Formado em Biologia pela Universidade Paulista (Unip), iniciou a carreira longe dos holofotes, trabalhando como monitor no Zoológico de São Paulo. A projeção nacional veio durante o primeiro mandato presidencial do pai, quando passou a atuar no setor empresarial, tornando-se sócio da Gamecorp — posteriormente rebatizada como G4 Entretenimento — empresa voltada à produção de conteúdo para TV por assinatura, internet e telefonia.
O crescimento da companhia, impulsionado por investimentos milionários de empresas de telecomunicações, colocou Lulinha no centro de controvérsias políticas e jurídicas ao longo dos anos. Durante a Operação Lava Jato, ele chegou a ser citado em investigações sobre supostos recebimentos de valores, mas não houve condenações relacionadas a essas acusações.
O empresário volta agora ao foco após a CPMI do INSS aprovar a quebra de seu sigilo bancário. A medida foi tomada após mensagens apreendidas pela Polícia Federal mencionarem seu nome em conversas ligadas ao empresário Antônio Carlos Camilo Antunes, conhecido como “Careca do INSS”, investigado por suspeitas envolvendo descontos previdenciários e articulações comerciais em Brasília.

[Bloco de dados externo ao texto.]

/-- Settles O12: the fields of each format, read back, are the operands they were written from. -/
theorem decodeOfEncodeIsIdentity : Obligations.DecodeOfEncodeIsIdentity := by
  intro c i h
  cases i with
  | setpin bus pin on => exact decode_encode_setpin c bus pin on
  | flush bus => exact decode_encode_flush c bus
  | read bus => exact decode_encode_read c bus
  | setdir dir => exact decode_encode_setdir c dir
  | cmdlatch cmd => exact decode_encode_cmdlatch c cmd
  | addrlatch bytes => exact decode_encode_addrlatch c (of_decide_eq_true h)
  | latchout n => exact decode_encode_latchout c n
  | busypoll => exact decode_encode_busypoll c
  | map address => exact decode_encode_map c address
  | identify => exact decode_encode_identify h
  | pageread page => exact decode_encode_pageread h page
  | dump => exact decode_encode_dump h
  | erase block => exact decode_encode_erase h block
  | program => exact decode_encode_program h

/-! ### A word put together from its fields -/

/-- A word is its high part before its low part. -/
theorem append_extract {u v : Nat} (W : BitVec (u + v)) : W.extractLsb' v u ++ W.extractLsb' 0 v = W :=
  (BitVec.extractLsb'_append_extractLsb'_eq_extractLsb' (Nat.zero_add v).symm).trans (extract_all W)

/-- A word whose operation code is `op` and whose reserved bits are 0 is these before its operand bits (R101). -/
theorem eq_of_fields {r v : Nat} {W : BitVec (8 + r + v)} {op : Byte} (hop : W.extractLsb' (v + r) 8 = op)
    (hres : W.extractLsb' v r = 0#r) : W = op ++ 0#r ++ W.extractLsb' 0 v := by
  rw [← hop, ← hres, BitVec.extractLsb'_append_extractLsb'_eq_extractLsb' rfl, append_extract]

/-- Format Z: a word whose operation code is `op` and whose other bits are 0 (R102). -/
theorem eq_of_fields_zero {W : Descriptor} {op : Byte} (hop : W.extractLsb' 56 8 = op)
    (hres : W.extractLsb' 0 56 = 0#56) : W = op ++ 0#56 := by
  rw [← hop, ← hres, append_extract]

/-- A word that a mask without the low v bits takes to `x ++ 0` has x as its high part (R111). -/
theorem eq_of_mask {u v : Nat} {W : BitVec (u + v)} {x : BitVec u}
    (h : W &&& (BitVec.allOnes u ++ 0#v) = x ++ 0#v) : W = x ++ W.extractLsb' 0 v := by
  refine BitVec.eq_of_getLsbD_eq fun i hi => ?_
  have hi' := congrArg (fun w : BitVec (u + v) => w.getLsbD i) h
  simp only [BitVec.getLsbD_and, BitVec.getLsbD_append] at hi' ⊢
  split at hi'
  · next hv => simp [hv]
  · next hv => simpa [hv, show i - v < u by omega] using hi'

/-- The low five bits of format P are its three operands (R103). -/
theorem encode_setpin_of_fields {W : Descriptor} (hW : W = 0x11#8 ++ 0#51 ++ W.extractLsb' 0 5) :
    encode (.setpin (busOfBit (W.getLsbD 4)) (W.extractLsb' 1 3) (W.getLsbD 0)) = W := by
  rw [encode, bitOfBus_busOfBit]
  refine BitVec.eq_of_getLsbD_eq fun i hi => ?_
  conv_rhs => rw [hW, BitVec.getLsbD_append]
  rw [BitVec.getLsbD_append, BitVec.getLsbD_append, BitVec.getLsbD_append]
  by_cases h : i < 5
  · interval_cases i <;> simp
  · simp [h, show ¬ i < 1 by omega, show ¬ i - 1 < 3 by omega, show ¬ i - 1 - 3 < 1 by omega,
      show i - 1 - 3 - 1 = i - 5 by omega]

/-- The low bit of format B is its operand (R104, R105). -/
theorem ofBool_getLsbD_zero (W : Descriptor) : BitVec.ofBool (W.getLsbD 0) = W.extractLsb' 0 1 := by
  refine BitVec.eq_of_getLsbD_eq fun i hi => ?_
  interval_cases i
  simp

theorem encode_flush_of_fields {W : Descriptor} (hW : W = 0x12#8 ++ 0#55 ++ W.extractLsb' 0 1) :
    encode (.flush (busOfBit (W.getLsbD 0))) = W := by
  rw [encode, bitOfBus_busOfBit, ofBool_getLsbD_zero, ← hW]

theorem encode_read_of_fields {W : Descriptor} (hW : W = 0x13#8 ++ 0#55 ++ W.extractLsb' 0 1) :
    encode (.read (busOfBit (W.getLsbD 0))) = W := by
  rw [encode, bitOfBus_busOfBit, ofBool_getLsbD_zero, ← hW]

theorem encode_setdir_of_fields {W : Descriptor} (hW : W = 0x14#8 ++ 0#55 ++ W.extractLsb' 0 1) :
    encode (.setdir (dirOfBit (W.getLsbD 0))) = W := by
  rw [encode, bitOfDir_dirOfBit, ofBool_getLsbD_zero, ← hW]

/-- The count and the five bytes of format A before each other (R107). -/
theorem addresses_append {W : Descriptor} (hW : W = 0x22#8 ++ 0#13 ++ W.extractLsb' 0 43) :
    0x22#8 ++ 0#13 ++ W.extractLsb' 40 3 ++ W.extractLsb' 32 8 ++ W.extractLsb' 24 8 ++ W.extractLsb' 16 8 ++
      W.extractLsb' 8 8 ++ W.extractLsb' 0 8 = W := by
  have hhigh : 0x22#8 ++ 0#13 = W.extractLsb' 43 21 := by
    conv_rhs => rw [hW]
    exact ((extract_append_high _ _ (Nat.le_refl 43)).trans (extract_all _)).symm
  rw [hhigh]
  iterate 6 rw [BitVec.extractLsb'_append_extractLsb'_eq_extractLsb' (by rfl)]
  exact extract_all W

/-- Slots that are 0 from place n on can be told from the first n. -/
theorem getD_take_of_drop_zero {slots : List Byte} {n : Nat} (h : (slots.drop n).all (· == 0) = true) (k : Nat) :
    (slots.take n).getD k 0 = slots.getD k 0 := by
  by_cases hk : k < n
  · simp [List.getD_eq_getElem?_getD, hk]
  · obtain ⟨j, rfl⟩ : ∃ j, k = n + j := ⟨k - n, by omega⟩
    simp only [List.getD_eq_getElem?_getD, List.getElem?_take, hk, if_false]
    rw [← List.getElem?_drop]
    cases hj : (slots.drop n)[j]? with
    | none => rfl
    | some b => exact (eq_of_beq (List.all_eq_true.1 h b (List.mem_of_getElem? hj))).symm

/-- What format A accepts (R107, R121). -/
theorem decodeAddresses_ok {W : Descriptor} {i : Instr} (h : decodeAddresses W = .ok i) :
    (W.extractLsb' 40 3).toNat ≤ 5 ∧ ((addressBytes W).drop (W.extractLsb' 40 3).toNat).all (· == 0) = true ∧
      i = .addrlatch ((addressBytes W).take (W.extractLsb' 40 3).toNat) := by
  obtain ⟨-, h⟩ | ⟨hn, h⟩ := ite_eq_iff.1 h
  · cases h
  obtain ⟨hzero, h⟩ | ⟨-, h⟩ := ite_eq_iff.1 h
  · cases h
    exact ⟨Nat.le_of_not_lt hn, hzero, rfl⟩
  · cases h

theorem addresses_take_length {W : Descriptor} (h : (W.extractLsb' 40 3).toNat ≤ 5) :
    ((addressBytes W).take (W.extractLsb' 40 3).toNat).length = (W.extractLsb' 40 3).toNat :=
  List.length_take_of_le h

theorem encode_addrlatch_of_fields {W : Descriptor} {i : Instr} (hW : W = 0x22#8 ++ 0#13 ++ W.extractLsb' 0 43)
    (h : decodeAddresses W = .ok i) : encode i = W := by
  obtain ⟨hn, hzero, rfl⟩ := decodeAddresses_ok h
  simp only [encode, addresses_take_length hn, getD_take_of_drop_zero hzero, BitVec.ofNat_toNat, BitVec.setWidth_eq]
  exact addresses_append hW

/-! ### Encoding what was decoded -/

theorem encode_of_decode {c : Config} {W : Descriptor} {i : Instr} (h : decode c W = .ok i) :
    encode i = W ∧ WellFormed c i = true := by
  obtain ⟨hop, h⟩ | ⟨-, h⟩ := ite_eq_iff.1 h
  · obtain ⟨hres, rfl⟩ := reservedZero_ok h
    exact ⟨encode_setpin_of_fields (eq_of_fields hop hres), rfl⟩
  obtain ⟨hop, h⟩ | ⟨-, h⟩ := ite_eq_iff.1 h
  · obtain ⟨hres, rfl⟩ := reservedZero_ok h
    exact ⟨encode_flush_of_fields (eq_of_fields hop hres), rfl⟩
  obtain ⟨hop, h⟩ | ⟨-, h⟩ := ite_eq_iff.1 h
  · obtain ⟨hres, rfl⟩ := reservedZero_ok h
    exact ⟨encode_read_of_fields (eq_of_fields hop hres), rfl⟩
  obtain ⟨hop, h⟩ | ⟨-, h⟩ := ite_eq_iff.1 h
  · obtain ⟨hres, rfl⟩ := reservedZero_ok h
    exact ⟨encode_setdir_of_fields (eq_of_fields hop hres), rfl⟩
  obtain ⟨hop, h⟩ | ⟨-, h⟩ := ite_eq_iff.1 h
  · obtain ⟨hres, rfl⟩ := reservedZero_ok h
    exact ⟨(eq_of_fields hop hres).symm, rfl⟩
  obtain ⟨hop, h⟩ | ⟨-, h⟩ := ite_eq_iff.1 h
  · obtain ⟨hres, h⟩ | ⟨-, h⟩ := ite_eq_iff.1 h
    · have hW := eq_of_fields hop hres
      obtain ⟨hn, -, rfl⟩ := decodeAddresses_ok h
      exact ⟨encode_addrlatch_of_fields hW h, decide_eq_true ((addresses_take_length hn).trans_le hn)⟩
    · cases h
  obtain ⟨hop, h⟩ | ⟨-, h⟩ := ite_eq_iff.1 h
  · obtain ⟨hres, rfl⟩ := reservedZero_ok h
    exact ⟨(eq_of_fields hop hres).symm, rfl⟩
  obtain ⟨hop, h⟩ | ⟨-, h⟩ := ite_eq_iff.1 h
  · obtain ⟨hres, rfl⟩ := reservedZero_ok h
    exact ⟨(eq_of_fields_zero hop hres).symm, rfl⟩
  obtain ⟨hop, h⟩ | ⟨-, h⟩ := ite_eq_iff.1 h
  · obtain ⟨hres, rfl⟩ := reservedZero_ok h
    exact ⟨(eq_of_fields hop hres).symm, rfl⟩
  obtain ⟨hop, h⟩ | ⟨-, h⟩ := ite_eq_iff.1 h
  · obtain ⟨hc, h⟩ := macroOnly_ok h
    obtain ⟨hres, rfl⟩ := reservedZero_ok h
    exact ⟨(eq_of_fields_zero hop hres).symm, hc⟩
  obtain ⟨hop, h⟩ | ⟨-, h⟩ := ite_eq_iff.1 h
  · obtain ⟨hc, h⟩ := macroOnly_ok h
    obtain ⟨hres, rfl⟩ := reservedZero_ok h
    exact ⟨(eq_of_fields hop hres).symm, hc⟩
  obtain ⟨hop, h⟩ | ⟨-, h⟩ := ite_eq_iff.1 h
  · obtain ⟨hc, h⟩ := macroOnly_ok h
    obtain ⟨hres, rfl⟩ := reservedZero_ok h
    exact ⟨(eq_of_fields_zero hop hres).symm, hc⟩
  obtain ⟨hop, h⟩ | ⟨-, h⟩ := ite_eq_iff.1 h
  · obtain ⟨hc, h⟩ := macroOnly_ok h
    obtain ⟨hres, rfl⟩ := reservedZero_ok h
    exact ⟨(eq_of_fields hop hres).symm, hc⟩
  obtain ⟨hop, h⟩ | ⟨-, h⟩ := ite_eq_iff.1 h
  · obtain ⟨hc, h⟩ := macroOnly_ok h
    obtain ⟨hres, rfl⟩ := reservedZero_ok h
    exact ⟨(eq_of_fields_zero hop hres).symm, hc⟩
  cases h

/-- Settles O13: each arm of the decoder that accepts fixes the operation code and the reserved bits, and the operand bits are the
rest of the word. -/
theorem encodeOfDecodeIsIdentity : Obligations.EncodeOfDecodeIsIdentity := fun _ _ _ => encode_of_decode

As investigações também apontam relações do grupo com negociações no setor de saúde, incluindo tentativas de contratos para fornecimento de medicamentos à base de cannabis medicinal ao Sistema Único de Saúde (SUS). Uma empresária citada no caso, amiga de Lulinha, foi alvo de operação policial e nega irregularidades.

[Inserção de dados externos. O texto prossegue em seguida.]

-- ==== Sys2Proof/Certificates/Slice0/Obligations.lean ====
section
/-! DEFINITION. The statements for the provers, in the order of OBLIGATIONS.json. A frame is written as an equation
`t = { s with … }`: every field it does not name is unchanged. A sum on PC is taken mod 2^16; it leaves 16 bits in no state a
run reaches (40_interpreter.md R94; log 18). -/

open Sys2Proof Sys2Proof.Machine

/-! ### Encoding -/

/-- 30_encoding.md R60-R68: what an author writes for an instruction is decoded to that instruction, whatever follows it. -/
def Obligations.DecodeEncodeRoundTrip : Prop :=
  ∀ (i : Instr) (rest : List Byte), i.wellFormed = true → decode (encode i ++ rest) = i

/-- 30_encoding.md R61: the opcode byte alone selects the instruction and its format. -/
def Obligations.OpcodeByteSelectsInstruction : Prop :=
  ∀ (b : Byte) (rest : List Byte),
    (b = 0x65 → (∃ v, decode (b :: rest) = .e v) ∧ (decode (b :: rest)).format = .opH2)
    ∧ (b = 0x73 → (∃ v, decode (b :: rest) = .s v) ∧ (decode (b :: rest)).format = .opH2)
    ∧ (b = 0x61 → decode (b :: rest) = .a ∧ (decode (b :: rest)).format = .op)
    ∧ (b = 0x70 → (∃ v, decode (b :: rest) = .p v) ∧ (decode (b :: rest)).format = .opH2)
    ∧ (b = 0x77 → (∃ v, decode (b :: rest) = .w v) ∧ (decode (b :: rest)).format = .opH4)
    ∧ (b = 0x78 → decode (b :: rest) = .x ∧ (decode (b :: rest)).format = .op)
    ∧ (b = 0x00 → decode (b :: rest) = .nul ∧ (decode (b :: rest)).format = .op)
    ∧ (b ≠ 0x65 → b ≠ 0x73 → b ≠ 0x61 → b ≠ 0x70 → b ≠ 0x77 → b ≠ 0x78 → b ≠ 0x00 →
        decode (b :: rest) = .invalid b ∧ (decode (b :: rest)).format = .op)

/-- 30_encoding.md R63: the value of a digit byte, 0 for a byte that is no hex digit. -/
def Obligations.HexDigitValues : Prop :=
  ∀ b : Byte,
    (0x30 ≤ b.toNat → b.toNat ≤ 0x39 → (hexDigit b).toNat = b.toNat - 0x30)
    ∧ (0x61 ≤ b.toNat → b.toNat ≤ 0x66 → (hexDigit b).toNat = b.toNat - 0x61 + 10)
    ∧ (0x41 ≤ b.toNat → b.toNat ≤ 0x46 → (hexDigit b).toNat = b.toNat - 0x41 + 10)
    ∧ (¬(0x30 ≤ b.toNat ∧ b.toNat ≤ 0x39) → ¬(0x61 ≤ b.toNat ∧ b.toNat ≤ 0x66) →
        ¬(0x41 ≤ b.toNat ∧ b.toNat ≤ 0x46) → (hexDigit b).toNat = 0)

/-- 30_encoding.md R64, R66: the instruction at PC takes its operand from the digits at PC+1 on, the first the most
significant. -/
def Obligations.OperandsAreAssembledBigEndian : Prop :=
  ∀ s : State,
    let hex := fun a => (hexDigit (s.rom.read a)).toNat
    let pc := s.pc.toNat
    (s.rom.read pc = 0x65 → ∃ v, s.fetch = .e v ∧ v.toNat = hex (pc + 1) * 16 + hex (pc + 2))
    ∧ (s.rom.read pc = 0x73 → ∃ v, s.fetch = .s v ∧ v.toNat = hex (pc + 1) * 16 + hex (pc + 2))
    ∧ (s.rom.read pc = 0x70 → ∃ v, s.fetch = .p (Pan.ofByte v) ∧ v.toNat = hex (pc + 1) * 16 + hex (pc + 2))
    ∧ (s.rom.read pc = 0x77 → ∃ v, s.fetch = .w v
        ∧ v.toNat = hex (pc + 1) * 4096 + hex (pc + 2) * 256 + hex (pc + 3) * 16 + hex (pc + 4))

/-- 30_encoding.md R67: the masks of the pan control byte's fields. -/
def Obligations.PanByteFields : Prop :=
  ∀ v : Byte,
    ((Pan.ofByte v).down = true ↔ v &&& 0x80 ≠ 0) ∧ ((Pan.ofByte v).right = true ↔ v &&& 0x40 ≠ 0)
    ∧ ((Pan.ofByte v).up = true ↔ v &&& 0x20 ≠ 0) ∧ ((Pan.ofByte v).left = true ↔ v &&& 0x10 ≠ 0)
    ∧ (Pan.ofByte v).amount.toNat = (v &&& 0x0F).toNat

Segundo o relator da comissão, há suspeita de que o filho do presidente pudesse ter atuado como sócio oculto do empresário investigado. A defesa de Lulinha rejeita a acusação, afirma que ele não participou de fraudes no INSS nem recebeu recursos ilícitos e informou ter solicitado acesso aos autos do inquérito no Supremo Tribunal Federal para acompanhar a apuração.

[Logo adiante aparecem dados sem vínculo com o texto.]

-- ==== Sys2Proof/Tests/Slice0.lean ====
section
/-! SUPPORT. The author's own tests: expected values come from the spec's tables and vectors (named at each test), and for
every statement with hypotheses a state that meets them. -/

open Sys2Proof Sys2Proof.Machine

namespace Sys2Proof.Tests

-- One declaration at a time: many kernel evaluations at once need more threads than the memory limit allows.
set_option Elab.async false

/-- One value of the state an outcome goes on to. -/
def after {α : Type} (o : Host.Outcome State Fault Refusal) (f : State → α) : Option α :=
  match o with
  | .next s => some (f s)
  | .fault _ => none
  | .refused _ => none

/-- A machine in the run stage whose Program is the given bytes. -/
def running (p : List Byte) : State :=
  { State.reset with rom := { size := p.length, bytes := Memory.writeList [] 0 p }, ctl := .run }

/-- A machine at a controller position, otherwise as `running` on the one-byte Program. -/
def parked (c : Ctl) : State := { State.reset with ctl := c }

/-- A Grid of the listed cells, whose others are 0x00. -/
def cells (l : List (Nat × Byte)) : Memory := l.foldl (fun g c => g.write c.1 c.2) []

/-- `` `e01s00xe02s00xe03s00` `` and the final NUL: program L3-5 of 95_test_vectors.md. -/
def threeSequences : List Byte :=
  [0x65, 0x30, 0x31, 0x73, 0x30, 0x30, 0x78, 0x65, 0x30, 0x32, 0x73, 0x30, 0x30, 0x78, 0x65, 0x30, 0x33, 0x73, 0x30, 0x30, 0x00]

/-! ### WellFormed: every ill-formed term is refused -/

theorem test_wellformed_refuses_named_opcodes :
    ∀ b ∈ namedOpcodes, (Instr.invalid b).wellFormed = false := by decide

theorem test_wellformed_accepts : (Instr.invalid 0x71).wellFormed = true ∧ (Instr.e 0xFF).wellFormed = true := by decide

/-! ### Decode: words written out from 30_encoding.md R60, R61, R63, R64, R67 -/

theorem test_decode_e : decode [0x65, 0x30, 0x66] = .e 0x0F := by decide -- V-D1, V-E1
theorem test_decode_s : decode [0x73, 0x31, 0x47] = .s 0x10 := by decide -- V-D2, V-S2
theorem test_decode_a : decode [0x61, 0x65, 0x65] = .a := by decide -- V-D3
theorem test_decode_p : decode [0x70, 0x61, 0x37] = .p ⟨true, false, true, false, 7⟩ := by decide -- V-D4; 0xA7
theorem test_decode_w : decode [0x77, 0x31, 0x32, 0x33, 0x34] = .w 0x1234 := by decide -- V-D5, V-H9
theorem test_decode_x : decode [0x78] = .x := by decide -- V-D6
theorem test_decode_nul : decode [0x00] = .nul := by decide -- V-D7
theorem test_decode_invalid :
    ∀ b ∈ [0x45, 0x53, 0x41, 0x50, 0x57, 0x58, 0x30, 0x20, 0x0A, 0x71, 0xFF], decode [b] = .invalid b := by
  decide -- V-D8, V-D9

/-- V-H1 to V-H5. -/
theorem test_hex_digits :
    [0x30, 0x39, 0x61, 0x46, 0x67, 0x47, 0x78, 0x00, 0x20].map hexDigit = [0, 9, 10, 15, 0, 0, 0, 0, 0] := by decide

/-- V-H6 to V-H9. -/
theorem test_hex_operands :
    hex2 0x30 0x66 = 0x0F ∧ hex2 0x30 0x46 = 0x0F ∧ hex2 0x66 0x30 = 0xF0 ∧ hex2 0x67 0x35 = 0x05 ∧ hex2 0x35 0x67 = 0x50
    ∧ hex4 0x46 0x46 0x46 0x46 = 0xFFFF ∧ hex4 0x7A 0x7A 0x7A 0x7A = 0 ∧ hex4 0x30 0x30 0x30 0x78 = 0 := by decide

/-- The bytes an author writes (R72): `w0005`, `pf1`, `e0f`. -/
theorem test_encode :
    encode (.w 0x0005) = [0x77, 0x30, 0x30, 0x30, 0x35] ∧ encode (.p ⟨true, true, true, true, 1⟩) = [0x70, 0x66, 0x31]
    ∧ encode (.e 0x0F) = [0x65, 0x30, 0x66] := by decide

/-- spec/opcode_table.json numbers bit 0 as the least significant bit of the first byte. -/
theorem test_table_words :
    decodeTableWord 24 0x663065 = some (.e 0x0F) ∧ decodeTableWord 8 0x65 = some (.e 0x00)
    ∧ decodeTableWord 40 0x3433323177 = some (.w 0x1234) := by decide

theorem test_fetch_word_runs : after (step (State.reset.withFetchWord 24 0x663065)) (·.eff) = some 0x0F := by
  decide +kernel

/-! ### One small step of each instruction -/

theorem test_e : after (step (running [0x65, 0x30, 0x66, 0x00])) (fun t => (t.eff, t.pc)) = some (0x0F, 3) := by
  decide +kernel -- V-E1
theorem test_e_invalid_digit : after (step (running [0x65, 0x67, 0x35, 0x00])) (·.eff) = some 0x05 := by
  decide +kernel -- V-E3
theorem test_s : after (step { running [0x73, 0x66, 0x66, 0x00] with eff := 0x21 })
    (fun t => (t.grid.read 255, t.grid.read 254, t.pc)) = some (0x21, 0, 3) := by decide +kernel -- V-S1
theorem test_s_overwrites : after (step { running [0x73, 0x30, 0x30, 0x00] with eff := 0x07, grid := [(0, 0x3E)] })
    (·.grid) = some [(0, 0x07)] := by decide +kernel -- V-S3
theorem test_a : after (step { running [0x61, 0x00] with eff := 0x03 })
    (fun t => (t.grid.read 0, t.grid.read 255, t.pc)) = some (0x03, 0x03, 1) := by decide +kernel -- V-A-1
theorem test_a_blanks : after (step { running [0x61, 0x00] with grid := [(7, 0x15)] }) (·.grid) = some [] := by
  decide +kernel -- V-A-3
/-- V-P7: down, right, up, left in turn bring the cell back (V-P22 shows what one common snapshot would give). -/
theorem test_p_all_four : after (step { running [0x70, 0x46, 0x31, 0x00] with grid := [(85, 7)] })
    (fun t => (t.grid, t.pc)) = some ([(85, 7)], 3) := by decide +kernel
/-- L3-3: DOWN and LEFT by 1 from G[0] = 5, G[15] = 9. -/
theorem test_p_down_left : after (step { running [0x70, 0x39, 0x31, 0x00] with grid := [(0, 5), (15, 9)] })
    (·.grid) = some [(14, 9), (15, 9), (30, 9), (31, 9)] := by decide +kernel
/-- V-W1, V-W2: `w0000` falls through, `w0001` ends the call. LAST_TICK = 1, so no fade follows. -/
theorem test_w : after (step { running [0x77, 0x30, 0x30, 0x30, 0x31, 0x00] with lastTick := 1 })
    (fun t => (t.wait, t.pc, t.ctl)) = some (1, 5, .top) := by decide +kernel
theorem test_w_zero : after (step { running [0x77, 0x7A, 0x7A, 0x7A, 0x7A, 0x00] with lastTick := 1 })
    (fun t => (t.wait, t.pc, t.ctl)) = some (0, 5, .run) := by decide +kernel -- V-W5
theorem test_x : after (step { running [0x78, 0x65, 0x30, 0x35, 0x00] with selL := 1, lastTick := 4 })
    (fun t => (t.pc, t.wait, t.selL, t.ctl)) = some (1, 0, 1, .fade) := by decide +kernel -- V-X2
theorem test_nul : after (step { running threeSequences with pc := 20, selL := 2, lastTick := 1, eff := 3 })
    (fun t => (t.pc, t.eff, t.ctl)) = some (14, 3, .top) := by decide +kernel -- L3-5
/-- V-N2: a fetch past the end of the Program is NUL. -/
theorem test_nul_past_end : after (step { running [0x65, 0x30, 0x35] with pc := 3, lastTick := 1 })
    (fun t => (t.pc, t.trace)) = some (0, [.restart .endNul 3]) := by decide +kernel
theorem test_invalid : after (step { running [0x65, 0x30, 0x37, 0x71, 0x00] with pc := 3, eff := 7, lastTick := 1 })
    (fun t => (t.pc, t.eff, t.trace)) = some (0, 7, [.restart (.invalid 0x71) 3]) := by decide +kernel -- V-I1

/-! ### Selection, fade, automaton, scheduler -/

/-- V-SEL1 to V-SEL5. -/
theorem test_select : [0, 1, 2, 3, 7].map (running threeSequences).rom.sequenceStart = [0, 7, 14, 0, 0] := by decide +kernel
/-- V-SEL6: a 0x78 inside an operand counts. -/
theorem test_select_counts_operands :
    (running [0x65, 0x78, 0x78, 0x73, 0x30, 0x30, 0x78, 0x00]).rom.sequenceStart 1 = 2 := by decide +kernel

/-- V-F1 to V-F13. -/
theorem test_fade : [0x3E, 0x3F, 0x7F, 0x5F, 0x50, 0x70, 0x11, 0x10, 0x9F, 0xF0, 0x90, 0x30].map fadeCell
    = [0x3F, 0x2F, 0x5F, 0x5E, 0x70, 0x71, 0x10, 0x00, 0x9E, 0xF1, 0x80, 0x31] := by decide
/-- V-F9, L1-3. -/
theorem test_fade_leaves_plain_cells :
    fadeGrid (cells [(0, 0x0F), (1, 0x8F), (2, 0x2F)]) = cells [(0, 0x0F), (1, 0x8F), (2, 0x2F)] := by decide +kernel

/-- V-A2. -/
theorem test_automaton_fall : updateGrid [] (cells [(0, 2), (16, 7)]) = cells [(0, 1), (16, 6), (32, 7)] := by decide +kernel
/-- V-A4, V-A5. -/
theorem test_automaton_bottom : updateGrid [] (cells [(224, 3), (240, 5), (225, 5), (241, 3)])
    = cells [(224, 2), (240, 4), (225, 4), (241, 5)] := by decide +kernel
/-- V-A7, V-A8: a spark overwrites. -/
theorem test_automaton_sparks : updateGrid [some 0, none, some 9] (cells [(0, 5)]) = cells [(2, 9), (16, 5)] := by decide +kernel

Embora o nome tenha sido mencionado por testemunhas e em mensagens analisadas pela Polícia Federal, Lulinha não foi alvo direto de fases da operação que investiga o esquema. Parlamentares governistas sustentam que não há provas documentais que o vinculem às irregularidades e classificam a iniciativa como politização da comissão.
Nos últimos meses, o entorno familiar do presidente também esteve sob maior exposição pública. Outro filho de Lula, Luís Cláudio Lula da Silva, protagonizou uma polêmica após a divulgação de mensagens privadas enviadas à então esposa nas quais fazia críticas à primeira-dama Rosângela da Silva, a Janja, episódio que ampliou a repercussão política envolvendo a família presidencial.
A relação dele com o caso já havia gerado disputa política anteriormente. Em dezembro, a CPMI chegou a rejeitar um pedido de convocação do empresário para depor. Na ocasião, integrantes da base governista afirmaram que as solicitações estavam baseadas em narrativas sem comprovação material. A sessão que aprovou a quebra de sigilo terminou em clima de forte tensão no Congresso, com troca de acusações e empurra-empurra entre parlamentares após a votação.
O episódio reforça como Lulinha permanece, há mais de duas décadas, uma figura recorrente nas disputas políticas nacionais, frequentemente citado em embates entre governo e oposição sempre que investigações alcançam pessoas próximas ao poder presidencial.